Material for the task:
-- ==== Sys2Proof/Syntax.lean ====
section
/-! DEFINITION. The commands of HUFF-CORE, one constructor per row of the opcode table (30_encoding.md R91), and the one
command format CMD32 (R90). A command has no operand field (R94): its operands are latched at issue, in the sequencer. -/

namespace Sys2Proof

/-- The nine commands (R91). -/
inductive Instr where
  /-- NOP, 45_system.md R221. -/
  | nop
  /-- FREQ_CLEAR, 40_frequency.md R111. -/
  | freqClear
  /-- FREQ_COUNT, 40_frequency.md R112. -/
  | freqCount
  /-- TREE_INIT, 41_tree.md R134. -/
  | treeInit
  /-- TREE_STEP, 41_tree.md R136. -/
  | treeStep
  /-- TREE_BUILD, 41_tree.md R137. -/
  | treeBuild
  /-- CODE_GEN, 42_codegen.md R160. -/
  | codeGen
  /-- ENCODE, 43_pack.md R180. -/
  | encode
  /-- DECODE, 44_unpack.md R200. -/
  | decode
  deriving DecidableEq, Repr

/-- The format CMD32 (R90): OPC in bits [31:24], ZERO in bits [23:0]. -/
structure CmdFields where
  /-- bits [31:24], the operation code -/
  opc : BitVec 8
  /-- bits [23:0], reserved, must be 0 -/
  zero : BitVec 24
  deriving DecidableEq, Repr

end Sys2Proof
end

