-- ==== Sys2Proof/Machine/Pack.lean ====
section
/-! DEFINITION. The bit packer (43_pack.md R180 to R183) and the stream format (30_encoding.md R96). -/

namespace Sys2Proof.Machine

/-- The codes of the input bytes, concatenated in input order, or the offset (counted from `i`) of the first byte with no code
(R180). -/
def collectCodes (ct : Vector Bits 256) : List Byte → Nat → Except Nat Bits
  | [], _ => .ok []
  | v :: vs, i =>
    if (codeAt ct v).length = 0 then .error i
    else
      match collectCodes ct vs (i + 1) with
      | .error j => .error j
      | .ok rest => .ok (codeAt ct v ++ rest)

/-- P = (8 - T mod 8) mod 8 (R182). -/
def padCount (t : Nat) : Nat := (8 - t % 8) % 8

/-- The packed stream of a bit string (R96): the padding byte, then N = (T + P) div 8 payload bytes holding the bits and P
zero bits. -/
def packStream (bits : Bits) : Output :=
  { bytes :=
      BitVec.ofNat 8 (padCount bits.length) ::
        packBytes ((bits.length + padCount bits.length) / 8) (bits ++ List.replicate (padCount bits.length) false)
    pad := padCount bits.length
    bits := bits.length }

/-- The checks of ENCODE in order, and what it produces when all pass (R180, R243). -/
def encodePlan (s : State) : Except (ResultCode × Word) Output :=
  if s.codesValid = false then .error (.seq, 0)
  else if s.inBuf s.src s.len = false then .error (.range, 0)
  else if s.len = 0 then .error (.empty, 0)
  else
    match collectCodes s.ct (s.bufRange s.src s.len) 0 with
    | .error i => .error (.noCode, BitVec.ofNat 32 i)
    | .ok bits => checkDst s (packStream bits)

/-- ENCODE (R180). -/
def execEncode (s : State) : Host.Outcome State Fault Refusal := .next (emit (encodePlan s) s)

end Sys2Proof.Machine
end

Task objective:
From the first line of the data above through the line containing "and the one", repeat each line exactly, and add nothing.

Written solution:
-- ==== Sys2Proof/Syntax.lean ====
section
/-! DEFINITION. The commands of HUFF-CORE, one constructor per row of the opcode table (30_encoding.md R91), and the one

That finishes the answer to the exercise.